Using 8, and subbing in 6, and 2

$\alpha=\frac{\theta_{4}}{n}-(\theta_{1}-\theta_{2})$

Now using 7

$\alpha=\frac{\alpha}{n}+\frac{\beta}{n}-\theta_{1}+\theta_{2}$

and then 1

$\alpha=\frac{\alpha}{n}+\frac{\beta}{n}-\theta_{1}+\frac{\theta_{1}}{n}$

We now use equations 3,4 and 5 to write

$\frac{h_{2}}{R_{2}}=\frac{h_{2}}{nR_{2}}+ \frac{h_{2}}{nf}-\frac{h_{1}}{R_{1}}+\frac{h_{1}}{n_{R_{1}}}$

We once again turn to the thin lens approximation and say $h_{1}\approx h_{2}=h$ which allows us to cancel out $h$, and on multiplying both sides by $n$ and rearranging we get our equation

$\frac{1}{f}=(n-1)(\frac{1}{R_{1}}+\frac{1}{R_{2}})$

The eye

In order to understand optical instruments we need to consider how our eyes process incoming light from objects to visualize them.

The first refraction for incoming light occurs when light passes from air to the cornea (n~1.376), and the lens (n=1.386-1.406) is adjusted by the muscles around it to accommodate objects at different distances.
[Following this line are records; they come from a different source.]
-- ==== Sys2Proof/Machine/Hinges.lean ====
section
/-! DEFINITION. Hinge calls (R302-R310): HCALL and HRET, the mailbox, the start of a handler, and what comes back
to the caller. -/

namespace Sys2Proof.Machine

/-- HCALL in a hinge handler only posts (R318). -/
def clsHcall (w : BitVec 1) : Cls := { clsTaskOnly with hinge := w == 0 }

/-- The payload registers of a call. -/
def payloadRegs (d : Reg) (n : Nat) : List Reg := (List.range n).map fun i => regPlus d (i + 1)

/-- A call of the issuing context to a unit (R302). -/
def State.callTo (s : State) (pkg unit : Nat) (d : Reg) (t : Word) (e n : Nat) (w : Bool) : State :=
  let c := s.ctx
  let k : Call :=
    { id := s.fresh, caller := s.issuer, entry := e, payload := (payloadRegs d n).map c.rx, target := t.toNat, colour := c.colour,
      group := c.group, w := w, rd := d.toNat, pkg := pkg, unit := unit, grp := c.grp, exitc := c.exitc, tid := c.tid,
      enables := c.fflags &&& 0x3F00, dst := s.dest false d.toNat }
  let c := c.setPending d.toNat
  let c := if w then c.setPending (d.toNat + 1) else c
  let s := { s with fresh := s.fresh + 16384, remoteCalls := if pkg = s.pkg then s.remoteCalls else s.remoteCalls ++ [k] }
  (s.setCtx c).send { iss := k.caller, more := [], pkg := pkg, home := unit, colour := k.colour, group := k.group, cmd := 0, body := .hcall k, lane := s.lane }

/-- HCALL (R302). -/
def execHcall (h : Head) (d a : Reg) (e : BitVec 8) (n : BitVec 3) (w : BitVec 1) (s : State) : Out :=
  let count := n.toNat + 1
  .next (s.run (clsHcall w) (.hcall h d a e n w) h (decide (d ≠ 0) && decide (d.toNat + count ≤ 31))
      ([ux a, ux d] ++ (payloadRegs d count).map ux) fun s =>
    let t := s.ctx.rx a
    if isLocal t.toNat then
      if !s.localOk t.toNat 1 false then .trap 0x05 (xlatTval 5 t.toNat) s
      else .done (s.callTo s.pkg s.cur d t e.toNat count (w == 1))
    else s.withSpot (s.check t.toNat (fun _ => 1) .anyGroup) fun p =>
      .done (s.callTo p.pkg (unitOf p.home) d t e.toNat count (w == 1)))

/-- Instructions that only a hinge handler may use. -/
def clsHingeOnly : Cls := { rep := false, fmt := false, row := false, hinge := true, task := false }

/-- HRET (R308): it waits for the handler's messages and for what they answer; a load that has received a fault at its home
ends the handler with it (R307) (DEDUCED, log entry 33). -/
def execHret (h : Head) (a : Reg) (s : State) : Out :=
  .next (s.run clsHingeOnly (.hret h a) h true [ux a] fun s =>
    match s.ctx.role with
    | .hinge k run =>
      let v := s.ctx.rx a
      if s.ctx.pending ≠ 0 ∨ s.owes (ofRun run) 0x1FF then .stay (.hret v) s
      else match s.ctx.firstFault with
        | some (n, f) => .trap f.cause (f.tval n) s
        | none => .left (s.endHinge k (.ended v))
    | _ => .done s)

/-! The mailbox (R304, R367). -/

/-- The queue of this package whose command a call belongs to: that of its caller, which for a call from another package is
named by the gang identity (R68). -/
def Call.slot (k : Call) : Nat := k.caller.task.slot

/-- A unit has room for a call: a free entry, and one within the limit of the call's command (R304, R367). -/
def State.mailboxRoom (s : State) (u : Nat) (k : Call) : Bool :=
  let box := (s.core u).mailbox
  let limit := match (s.slot k.slot).cmd with
    | some c => c.mboxLimit
    | none => 64
  decide (box.length < 64) && decide ((box.filter fun j => j.slot == k.slot).length < limit)

/-- The choice that a mailbox's decision stands for (R355). -/
def Call.choice (k : Call) (accepted : Bool) : Nat :=
  tileWord k.caller.task.core * 8 + k.caller.task.ctx % 4 * 2 + accepted.toNat

/-- A call accepted by a unit: its handler waits its turn. -/
def State.acceptCall (s : State) (u : Nat) (k : Call) : State :=
  let c := s.core u
  let t := s.setCore u { c with mailbox := c.mailbox ++ [k], arrivals := c.arrivals ++ [.hinge k] }
  (s.leftIdle u (t.chose k.slot (logTile u) 8 1)).noteTo k .accept

/-- HINGE_CALL_ARRIVAL (R304): accepted while an entry is free, else refused. -/
def execHingeCallArrival (n : Nat) (s : State) : Out :=
  match s.due n with
  | none => .next s
  | some m =>
    match m.body with
    | .hcall k =>
      let u := m.home
      let ok := s.mailboxRoom u k
      if !s.mayChoose k.slot (logTile u) 4 (k.choice ok) then .next s
      else
        let s := (s.take n m).chose k.slot (logTile u) 4 (k.choice ok)
        .next (if ok then s.acceptCall u k else s.endCall u k .refuse)
    | _ => .next s

/-! The handler (R306). -/

/-- The fields of a hinge-table entry (R65). -/
def hingeEntry (w : Word) : Nat := Word.field w 23 0
def hingeAbsent (w : Word) : Bool := w.getLsbD 31
def hingeStack (w : Word) : Bool := w.getLsbD 24
def hingeBudget (w : Word) : Nat := if Word.field w 47 32 = 0 then 256 else Word.field w 47 32

/-- The table entry that serves a call at its unit; none where it ends with remote fault. -/
def State.entryFor (s : State) (k : Call) : Option Word :=
  (s.slot k.slot).cmd.bind fun c =>
    if decide (k.unit < 2048) && (s.core k.unit).slot != some k.slot then none
    else match c.hinge[k.entry]? with
      | none => none
      | some w => if hingeAbsent w || (stackCore k.unit && !hingeStack w) then none else some w

/-- The state of a hinge handler at its start. -/
def State.hingeCtx (_s : State) (k : Call) (w : Word) (run : Nat) : Ctx :=
  let c : Ctx := { role := .hinge k run, pc := BitVec.ofNat 64 (hingeEntry w), hbud := BitVec.ofNat 64 (hingeBudget w) }
  let c := (c.wx 2 0x180000).wx 9 (BitVec.ofNat 64 k.target)
  let c := ((List.range k.payload.length).zip k.payload).foldl (fun (c : Ctx) p => c.wx (BitVec.ofNat 5 (10 + p.1)) p.2) c
  { c with
    tid := k.tid, grp := k.grp, exitc := k.exitc
    tstat := BitVec.ofNat 64 (k.colour * 2)
    fflags := k.enables
    slot := k.slot
    serial := k.caller.task.serial }

/-- HINGE_HANDLER_START (R74, R306): the handler context takes the call that arrived first. -/
def execHingeHandlerStart (core : Nat) (s : State) : Out :=
  let c := s.core core
  match c.nextArrival with
  | some (.hinge k, c') =>
    if (c.ctx 4).busy || s.defers core || (decide (core < 2048) && s.preempted k.slot) then .next s
    else match s.entryFor k with
      | none => .next ((s.setCore core c').endCall core k (.failed 0x23))
      | some w =>
        let s := { s with fresh := s.fresh + 16384 }
        .next (s.setCore core (c'.setCtx 4 (s.hingeCtx k w (s.fresh - 16384))))
  | _ => .next s

/-! What comes back (R305, R310). -/

/-- The status word of a call (R305). -/
def Call.status (k : Call) (status rcause : Nat) : Word :=
  BitVec.ofNat 64 (status * 2 ^ 56 + rcause % 256 * 2 ^ 48 + k.w.toNat * 2 ^ 45 + k.rd % 32 * 2 ^ 40 + k.entry % 256 * 2 ^ 32)

/-- A status word delivered to the caller's registers, with the reply when the call waits. -/
def Ctx.landStatus (c : Ctx) (k : Call) (reply st : Word) : Ctx :=
  let c := { c with hst := st }
  if k.w then (c.landX k.rd reply).landX (k.rd + 1) st else c.landX k.rd st

/-- What a note does to the caller's context. -/
def Ctx.landNote (c : Ctx) (k : Call) (n : HingeNote) : Ctx :=
  match n, k.w with
  | .accept, false => c.landStatus k 0 (k.status 0 0)
  | .accept, true => c
  | .refuse, _ => c.landStatus k 0 (k.status 1 0)
  | .ended v, true => c.landStatus k v (k.status 0 0)
  | .ended _, false => c
  | .failed rc, true => c.landStatus k 0 (k.status 2 rc)
  | .failed _, false => c
  | .lost, _ => c.landStatus k 0 (k.status 3 0)

/-- A change of the caller, where it still runs. -/
def State.onCaller (s : State) (k : Call) (f : Ctx → Ctx) : State :=
  match k.dst.handler with
  | some (_, core, run) => s.onRun core run f
  | none => s.wakeTask k.caller.task f

/-- A note ends its call, all but ACCEPT. -/
def HingeNote.ends : HingeNote → Bool
  | .accept => false
  | _ => true

/-- A note at the caller: ACCEPT completes a posted call (R305), and one that failed on another package is reported here (R309). -/
def State.landNote (s : State) (k : Call) (n : HingeNote) : State :=
  let s := if n.ends then { s with remoteCalls := s.remoteCalls.filter (·.id != k.id) }
    else if k.w then s
    else { s with remoteCalls := s.remoteCalls.map fun c => if c.id = k.id then { c with accepted := true } else c }
  let s := match n, k.w with
    | .failed rc, false => s.report k.caller 0x23 k.colour (BitVec.ofNat 64 (rc % 256 * 2 ^ 56 + k.target % 2 ^ 48))
    | _, _ => s
  s.onCaller k fun c => c.landNote k n

/-- HINGE_STATUS_ARRIVAL (R305); a note for a call declared lost is discarded (R310), and one that would have ended it does
not count as received, for the call's own sent count was withdrawn (DEDUCED, log entry 34). -/
def execHingeStatusArrival (n : Nat) (s : State) : Out :=
  match s.due n with
  | none => .next s
  | some m =>
    match m.body with
    | .hnote k note =>
      if !s.lostCalls.contains k.id then .next ((s.take n m).landNote k note)
      else if note.ends then .next { s with net := removeAt s.net n }
      else .next (s.take n m)
    | _ => .next s

/-- A link is down: retraining or failed (R310). -/
def State.linkDown (s : State) (l : Nat) : Bool :=
  let k := look {} s.links l
  !k.up || k.retraining || k.failed

/-- What a call to another package leaves is discarded from now on, and the caller's sent count is withdrawn (R310). -/
def State.withdraw (s : State) (k : Call) : State :=
  let here := fun (m : Msg) => match m.body with
    | .hcall j => j.id == k.id
    | _ => false
  let s := { s with
    lostCalls := k.id :: s.lostCalls
    outbox := s.outbox.filter fun m => !here m }
  match s.counterOf k.caller with
  | some n => s.setCore n { s.core n with sent := (s.core n).sent - 1 }
  | none => s

/-- A call to another package is lost (R310): its status, the report, and the caller's sent count. -/
def State.loseCall (s : State) (k : Call) : State :=
  ((s.withdraw k).report k.caller 0x24 k.colour (BitVec.ofNat 64 (k.target % 2 ^ 48))).landNote k .lost

/-- The end of a posted call that ACCEPT has completed is lost with a link: the call is not lost (R310), but its task has had it
outstanding (R18, R292) (DEDUCED, log entry 34). -/
def State.loseEnd (s : State) (link : Nat) (k : Call) : State :=
  let s := s.withdraw k
  ({ s with remoteCalls := s.remoteCalls.filter (·.id != k.id) } : State).report k.caller 0x2B 8 (BitVec.ofNat 64 link)

/-- HINGE_REPLY_TIMEOUT (R310): the timer runs while a link on the call's path is down, until the call has completed. -/
def execHingeReplyTimeout (id : Nat) (s : State) : Out :=
  match s.remoteCalls.find? fun k => k.id == id && !k.accepted with
  | none => .next s
  | some k => if (Config.linksTo k.pkg).any s.linkDown then .next (s.loseCall k) else .next s

end Sys2Proof.Machine
end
The eye has a near point which is the shortest distance at which it can focus on an object. This varies from person to person, and with age, but is typically on the order of 25cm.

Corrective Lenses

Nearsightedness or myopia is an inability to focus on distant objects, the eye focuses the light to a point in front of the retina.

If the rays are diverged by a diverging lens before they reach the eye then the rays are able to be focused on the retina.

Farsightedness or hyperopia is an inability to focus on near objects, the eye focuses the light to a point behind the retina.

If the rays are converged by a converging lens before the enter the eye then the rays can be focused on the retina.

Perceived size of an object

The apparent size of an object, and the amount of detail we can resolve, depends on the angle $\theta$ the object subtends on our retina.